**Task description**
The answer must be a single number: how many lines in the entries below contain the word "exact".

[Collected data entries]
-- -- --

-- ==== Sys2Proof/Machine/Shots.lean ====
section
/-! DEFINITION. Triggers, take points, strobes, seals and the end of a stripe (R19, R48 to R52, R137, R140, R167 to R172, R214
to R221, R227, R236), and the meanings of EDGE_FREEZE, STROBE_EDGE, TAKE_POINT, SEAL_ISSUE and SEAL_DEADLINE. -/

namespace Sys2Proof.Machine

/-- One TIME tick in PT units. -/
def tick : Int := 65536

/-- The first tick boundary at or after a PT. -/
def ceilTick (p : Int) : Int := -((-p).fdiv tick) * tick

/-- 40 ns in PT units (R219). -/
def freezeLead : Int := 10 * tick

/-- Nanoseconds in PT units. -/
def nsUnits (n : Nat) : Int := (n * 16384 : Nat)

/-- SHT_SEAL_LEAD in PT units. -/
def State.sealLead (s : State) : Int := nsUnits (s.fld F.SHT_SEAL_LEAD_NS)

/-- A verdict under which the edge is driven (R170): AGREE, SOLE, SOLO or WITHDRAW. -/
def drives (v : Nat) : Bool := v == 1 || v == 2 || v == 3 || v == 8

/-! ### Deadlines and seals (R167, R168) -/

/-- A shot has no seal, is not withheld and lies below a stop. -/
def State.unsealed (s : State) (k : Nat) : Bool :=
  (s.shotRec k).sealed.isNone && !s.heldFrom k && !s.stoppedAt k && s.run.isSome

/-- The deadline of a shot passes without its seal (R168): a late frame where some lane has not sent, else a late seal. -/
def missDeadline (k : Nat) : Act := .dyn fun s =>
  on (s.unsealed k) (withhold k (if (s.shotRec k).allSent then 1 else 3) true)

/-- SEAL_DEADLINE (R168, R219): the deadline of the armed index moves with its prediction. -/
def execSealDeadline (s : State) : Host.Outcome State Fault Refusal :=
  perform (.dyn fun s =>
    match s.b.sht.pred with
    | some e =>
      let k := s.b.sht.next
      on (s.b.sht.armed && decide ((s.b.sht.runStart : Int) ≤ k) && s.unsealed k.toNat)
        (.seq (advanceTo (e - s.sealLead)) (missDeadline k.toNat))
    | none => .nop) s

/-- SEAL_ISSUE (R166, R167): the seal of the lowest shot not strobed, once its frames are sent and its verdict settled. -/
def execSealIssue (s : State) : Host.Outcome State Fault Refusal :=
  perform (.dyn fun s =>
    let k := s.b.sht.first
    let x := s.shotRec k
    match x.verdict with
    | some v => on (drives v && x.allSent && s.unsealed k) (sealShot k v)
    | none => .nop) s

/-! ### Triggers (R219, R221, R227) -/

/-- A trigger of a shot that is withheld: it is held in the SHOT ledger until it is resolved, its HOLD seal follows
(R172, R217). -/
def heldTrigger (k : Nat) : Act := .dyn fun s =>
  let cause := match s.b.sht.floor with | some f => ((s.shotRec f).withheld).getD 0 | none => 0
  on (s.heldFrom k && (s.shotRec k).withheld.isNone)
    (acts [putRec k fun x => { x with withheld := some cause, rexp := true }, noteUnresolved k,
      holdSeals (s.b.sht.recs.length + 1) k])

/-- The edge of a triggered shot came earlier than its seal allows (R170). -/
def lateMove (k : Nat) (edge : Int) : Act := .dyn fun s =>
  match (s.shotRec k).sealed with
  | some v => on (drives v.1 && decide (edge - v.2 < s.sealLead) && !s.heldFrom k)
      (acts [addR R.SHT_LATE_MOVE 1, raise E.SHT_LATE_MOVE, withhold k 1 true])
  | none => .nop

/-- Shot `k` is triggered with the edge at `edge` (R219, R221, R227): every trigger is booked once. -/
def trigger (k : Nat) (edge : Int) (fast : Bool) : Act := .dyn fun s =>
  acts [bookIn .shot 1, putRec k fun x => { x with triggered := true },
    if s.stoppedAt k then
      acts [putRec k fun x => { x with withheld := some 0 }, noteUnresolved k, abandonShots, holdSeals (s.b.sht.recs.length + 1) k]
    else
      acts [on fast (acts [addR R.SHT_OVERSPEED_CNT 1, raise E.SHT_OVERSPEED, withhold k 4 true]), missDeadline k,
        lateMove k edge, heldTrigger k, rackDue]]

/-- T_min in PT units (R17, R221). -/
def State.tMinUnits (s : State) : Int := nsUnits s.tMin

/-- A quantity in the scan direction. -/
def scan (rev : Bool) (x : Int) : Int := if rev then -x else x

/-- The index at hand is frozen at an edge time: it is recorded, and a shot is triggered (R214, R219, R221). -/
def freezeIndex (k : Int) (edge : Int) (late : Bool) : Act := .dyn fun s =>
  let b := s.b.sht
  let shot := decide ((b.runStart : Int) ≤ k)
  let fast := late || (decide ((b.runStart : Int) < k) && match b.lastEdge with
    | some e => decide (edge - e < s.tMinUnits)
    | none => false)
  let cross := match s.run with
    | some r => if shot && !late then [(edge, scan r.stripe.rev (shotPos r.stripe.rev r.stripe.y0 s.step k), r.stripe.rev)] else []
    | none => []
  acts [onSht fun x => { x with
      frozen := x.frozen ++ [(k, edge)], armed := false, pred := none, next := k + 1, prevEdge := x.lastEdge, lastEdge := some edge
      crossWait := x.crossWait ++ cross, freezeWait := false, reached := false, beyond := false },
    on (shot && !late) (acts [setR R.SHT_EDGE_LO (ofSigned 64 edge % 2 ^ 32), setR R.SHT_EDGE_HI (ofSigned 64 edge / 2 ^ 32)]),
    on shot (trigger k.toNat edge fast)]

/-- The tick at which an edge is frozen: the first that begins at or after E − 40 ns (R219). -/
def freezeTick (e : Int) : Int := ceilTick (e - freezeLead)

/-- The next sample's arrival falls in the tick that begins at a PT (R219). -/
def State.sampleIn (s : State) (t : Int) : Bool :=
  s.flag F.POS_STAT_JRX_UP && s.powered 5 && decide (t ≤ s.sampleArrival s.b.pos.n) && decide (s.sampleArrival s.b.pos.n < t + tick)

/-- EDGE_FREEZE (R219): in the first tick that begins at or after E − 40 ns, and after a sample that arrives in it. -/
def execEdgeFreeze (s : State) : Host.Outcome State Fault Refusal :=
  perform (.dyn fun s =>
    match s.b.sht.pred with
    | some e => on (s.b.sht.active && s.b.sht.armed)
        (.seq (advanceTo (freezeTick e))
          (if s.sampleIn (freezeTick e) && !s.b.sht.freezeWait then onSht fun b => { b with freezeWait := true }
          else freezeIndex s.b.sht.next e false))
    | none => .nop) s

/-- The freeze that waits for the sample of its tick (R219): made unless the sample has moved it to a later tick. -/
def freezeAfter (arrival : Int) : Act := .dyn fun s =>
  on s.b.sht.freezeWait
    (.seq (onSht fun b => { b with freezeWait := false })
      (match s.b.sht.pred with
        | some e => on (s.b.sht.active && s.b.sht.armed && decide (freezeTick e ≤ arrival)) (freezeIndex s.b.sht.next e false)
        | none => .nop))

/-! ### Taking frames (R137, R172, R275) -/

/-- The plate link takes the frames of shot `m`: its data where they are complete, HOLD frames where it is withheld or the
device is withdrawn; frames that are not complete withhold the shot (R137). A shot that a stop withholds has HOLD frames too
(R172), until the lanes carry fill in DRAINING (R18). -/
def takeShot (m : Nat) : Act := .dyn fun s =>
  match s.run, s.b.lat.cap with
  | some r, some t =>
    let ready := match s.slot m with | some x => x.complete | none => false
    if r.stripe.shots ≤ m then .nop
    else if s.stoppedAt m then on (s.dev == .writing) (acts [takeFrames m true,
      putRec m fun x => { x with withheld := some 0 }, holdSeals (s.b.sht.recs.length + 1) m])
    else if s.heldFrom m ∨ s.b.par.wdSelf ∨ (s.shotRec m).det.isSome then takeFrames m true
    else if ready then takeFrames m false
    else .seq (takeFrames m true)
      (withhold m (if (s.slot m).isNone && !rowsReady t r m then 5 else 3) true)
  | _, _ => .nop

/-! ### The strobe (R48 to R51, R140, R170, R171, R227) -/

/-- Drive the strobe of one half, where its output is enabled, with its own trim (R171); its ACK is awaited (R176). -/
def driveHalf (half : Nat) (en trim : Fld) (k stripe : Nat) (edge : Int) (exposing : Bool) : Act := .dyn fun s =>
  let e := edge + (s.fld trim * 2048 : Nat)
  on (s.flag en) (.seq (.emit (.strobe half e (max 8 (s.fld F.PLK_STB_WIDTH))))
    (onPlk fun p => { p with acks := p.acks ++ [⟨half, k, stripe, exposing, e⟩] }))

/-- REASON of a short pixel (R50): 0 bound exceeded, 1 SAT read, 2 both. -/
def Close.reason (c : Close) : Nat :=
  let out := decide (c.lees8 < -8) || decide (8 < c.lees8)
  if c.satRead then (if out then 2 else 1) else 0

/-- A short pixel's record and events (R50, R51, R57). -/
def shortRecord (r : Run) (c : Close) : Act := .dyn fun s =>
  let bytes := leBytes 4 r.stripe.num ++ leBytes 4 c.y ++ leBytes 2 (c.reason * 2 ^ 14 + c.x) ++
    [ofSigned 8 c.lees8, 0] ++ leBytes 2 ((if r.stripe.rev then 2 ^ 15 else 0) + c.beam / 512) ++ leBytes 2 (c.beam % 512)
  let lost := .seq (addR R.LAT_SHORT_LOST 1) (raise E.LAT_SHORT_LOST)
  acts [addR R.LAT_SHORT_CNT 1, if s.flag F.LAT_SHORT_RING_EN then recordTo (s.fld F.LAT_SHORT_RING_RING) bytes lost else lost,
    raise E.LAT_SHORT_PIXEL]

/-- Close the pixels of a shot at its strobe, in closing order (R48 to R51). -/
def closePixels (r : Run) (cs : List Close) : Act :=
  acts [bookIn .dose cs.length, bookOut .dose (cs.filter fun c => c.exact).length,
    each (cs.filter fun c => !c.exact) (shortRecord r)]

/-- The taps commit the slot of shot `k` (R140); a withdrawn shot, or one without a slot, commits nothing, and the discard
pointer advances all the same (R275, R276). -/
def commitShot (r : Run) (k verdict : Nat) : Act := .dyn fun s =>
  match s.slot k with
  | some x =>
    .seq (onCask fun c =>
        { c with
          slots := c.slots.filter fun y => y.shot != k, oldest := max c.oldest (k + 1)
          draining := if verdict = 8 then c.draining else c.draining ++ [x] })
      (if verdict = 8 then moveDiscard else closePixels r x.closes)
  | none => .seq (onCask fun c => { c with oldest := max c.oldest (k + 1), nextShot := max c.nextShot (k + 1) }) moveDiscard

/-- Shot `k` is strobed: both halves fire, the shot and its earlier triggers are resolved, and its lees are committed
(R140, R170, R171, R227, R277). -/
def strobeShot (r : Run) (k verdict : Nat) (edge : Int) : Act := .dyn fun s =>
  let n := (s.b.sht.unresolved.filter fun x => x == k).length
  acts [driveHalf 0 F.PLK_STB_EN_A F.PLK_STB_TRIM_A k r.stripe.num edge (verdict != 8),
    driveHalf 1 F.PLK_STB_EN_B F.PLK_STB_TRIM_B k r.stripe.num edge (verdict != 8),
    bookOut .shot (1 + n), commitShot r k verdict,
    onSht fun b =>
      { b with
        unresolved := b.unresolved.filter fun x => x != k
        resolved := b.resolved + n
        reexposed := b.reexposed + n
        first := k + 1
        recs := b.recs.filter fun x => x.shot != k
        rackN := if b.rackN == some k then none else b.rackN },
    onPar fun p => { p with defer := if p.defer == some k then none else p.defer },
    safePoint]

/-! ### The end of a stripe (R19, R80, R146, R151, R236, R248, R275, R289) -/

/-- The shot unit between stripes. -/
def resetShots : Act := onSht fun b =>
  { b with
    active := false, armed := false, pred := none, frozen := [], recs := [], first := 0, takeNext := 0, floor := none
    reentered := none, stopFrom := none, rackN := none, rackTimes := 0, rackWait := none, freezeWait := false }

/-- The stripe at hand ends for the taps: those that failed in a pair retire, and where the stripe has ended those with more than 16 passed
retries; the count of retries starts anew (R146, R151, R153). -/
def retireTaps (ended : Bool) : Act := .dyn fun s =>
  let worn := (List.range 68).filter fun t => ended && decide (16 < s.fld (F.TP_STAT_RETRIES t))
  acts [onCask fun c => { c with retireAtEnd := [] }, each (List.range 68) fun t => setF (F.TP_STAT_RETRIES t) 0,
    each ((s.b.cask.retireAtEnd ++ worn).dedup) retireTap]

/-- Remove a stripe's entry from the job queue (R236). -/
def dropEntry (stripe : Nat) : Act := onJob fun j => { j with queue := j.queue.filter fun e => e.stripe != stripe }

/-- The pair's account of a stripe: withdrawal and DEFER end with it, and a STANDBY counts clean stripes (R275, R277,
R289). -/
def pairStripeEnd : Act := onPar fun p =>
  { p with
    wdSelf := false, wdMate := false, defer := none, sigNext := 0
    cleanStripes := if p.dirty then 0 else p.cleanStripes + 1
    dirty := false }

/-- The job goes on after a stripe: neither its last one nor a stop, and the next entry can be written (R19, R80, R235). -/
def State.goesOn (s : State) (r : Run) : Bool :=
  !r.stripe.last && !s.b.job.stopEnd && match s.entryAfter r.stripe.num with
    | some e => !e.missing && !e.outOfTravel
    | none => true

/-- The last shot of a stripe has been strobed (R19, R117, R236): its bin is freed, and the job goes on or ends. -/
def stripeDone (r : Run) : Act := .dyn fun s =>
  let goes := s.goesOn r
  acts [freeBin r.stripe.bin, dropEntry r.stripe.num, onPress fun p => { p with runs := p.runs.tail },
    onCask fun c => { c with nextShot := 0, oldest := 0 }, moveDiscard,
    resetShots, pairStripeEnd, retireTaps true, addR R.JOB_DONE_CNT 1, raise E.JOB_STRIPE_DONE,
    on r.stripe.last (raise E.JOB_JOB_DONE),
    on (s.dev == .writing && !goes) (.seq (enter .draining) (onJob fun j => { j with stopEnd := false }))]

/-- Crossing a shot's position (R19): the first shot of a job takes the device to WRITING, the first withheld shot takes it from
RACKING back to WRITING. -/
def crossShot (k : Nat) : Act := .dyn fun s =>
  if s.dev = .armed ∧ s.b.job.disarming = false then enter .writing
  else if s.dev = .racking ∧ s.b.sht.reentered = some k then
    acts [enter .writing, onSht fun b => { b with reentered := none },
      onMot fun m => { m with rackPart := 0, phase := if m.phase = .rack then .write else m.phase }]
  else .nop

/-- What waited for WRITING, or for an edge to pass (R19, R22, R252): a racking trigger first, then a stop at a safe point. -/
def afterEdge : Act := .seq rackDue (.dyn fun s =>
  on (s.b.job.pendSafe && s.dev != .armed) (.seq (onJob fun j => { j with pendSafe := false }) stopSafe))

/-- STROBE_EDGE (R18, R170): at a frozen edge time in WRITING the strobe is driven if the shot is not withheld, and the frames
of the shot two on are taken. -/
def execStrobeEdge (s : State) : Host.Outcome State Fault Refusal :=
  perform (.dyn fun s =>
    match s.b.sht.frozen, s.run with
    | (k, edge) :: rest, some r =>
      let n := k.toNat
      if k < s.b.sht.runStart then .nop
      else
        acts [advanceTo edge, onSht fun b => { b with frozen := rest }, crossShot n,
          .dyn fun t =>
            match (t.shotRec n).sealed with
            | some v =>
              let go := drives v.1 && !t.heldFrom n && !t.stoppedAt n && t.dev == .writing
              acts [on go (strobeShot r n v.1 edge), takeShot (n + 2), on (go && n + 1 == r.stripe.shots) (stripeDone r)]
            | none => takeShot (n + 2), afterEdge]
    | _, _ => .nop) s

/-- Re-entry (R217, R253): at the take point P_{N-2} the frames of N are taken again, and the shots from N stand as not
yet sent. -/
def reenter (n : Nat) : Act :=
  acts [onSht fun b =>
      { b with
        floor := none, reentered := some n, takeNext := n
        recs := b.recs.map fun x => if x.shot < n then x else
          { x with
            taken := false, hold := false, count := 0, unsent := [], sealed := none, withheld := none, triggered := false
            verdict := none } },
    raise E.MOT_RACK_REENTRY]

/-- TAKE_POINT (R137, R214): at the edge time of a take point, the frames of the shot two on. -/
def execTakePoint (s : State) : Host.Outcome State Fault Refusal :=
  perform (.dyn fun s =>
    match s.b.sht.frozen with
    | (k, edge) :: rest =>
      if (s.b.sht.runStart : Int) ≤ k then .nop
      else
        acts [advanceTo edge, onSht fun b => { b with frozen := rest },
          on (s.dev == .racking && k + 2 == s.b.sht.runStart) (reenter s.b.sht.runStart), takeShot (k + 2).toNat]
    | [] => .nop) s

end Sys2Proof.Machine
end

-- -- --

**Answer box**
2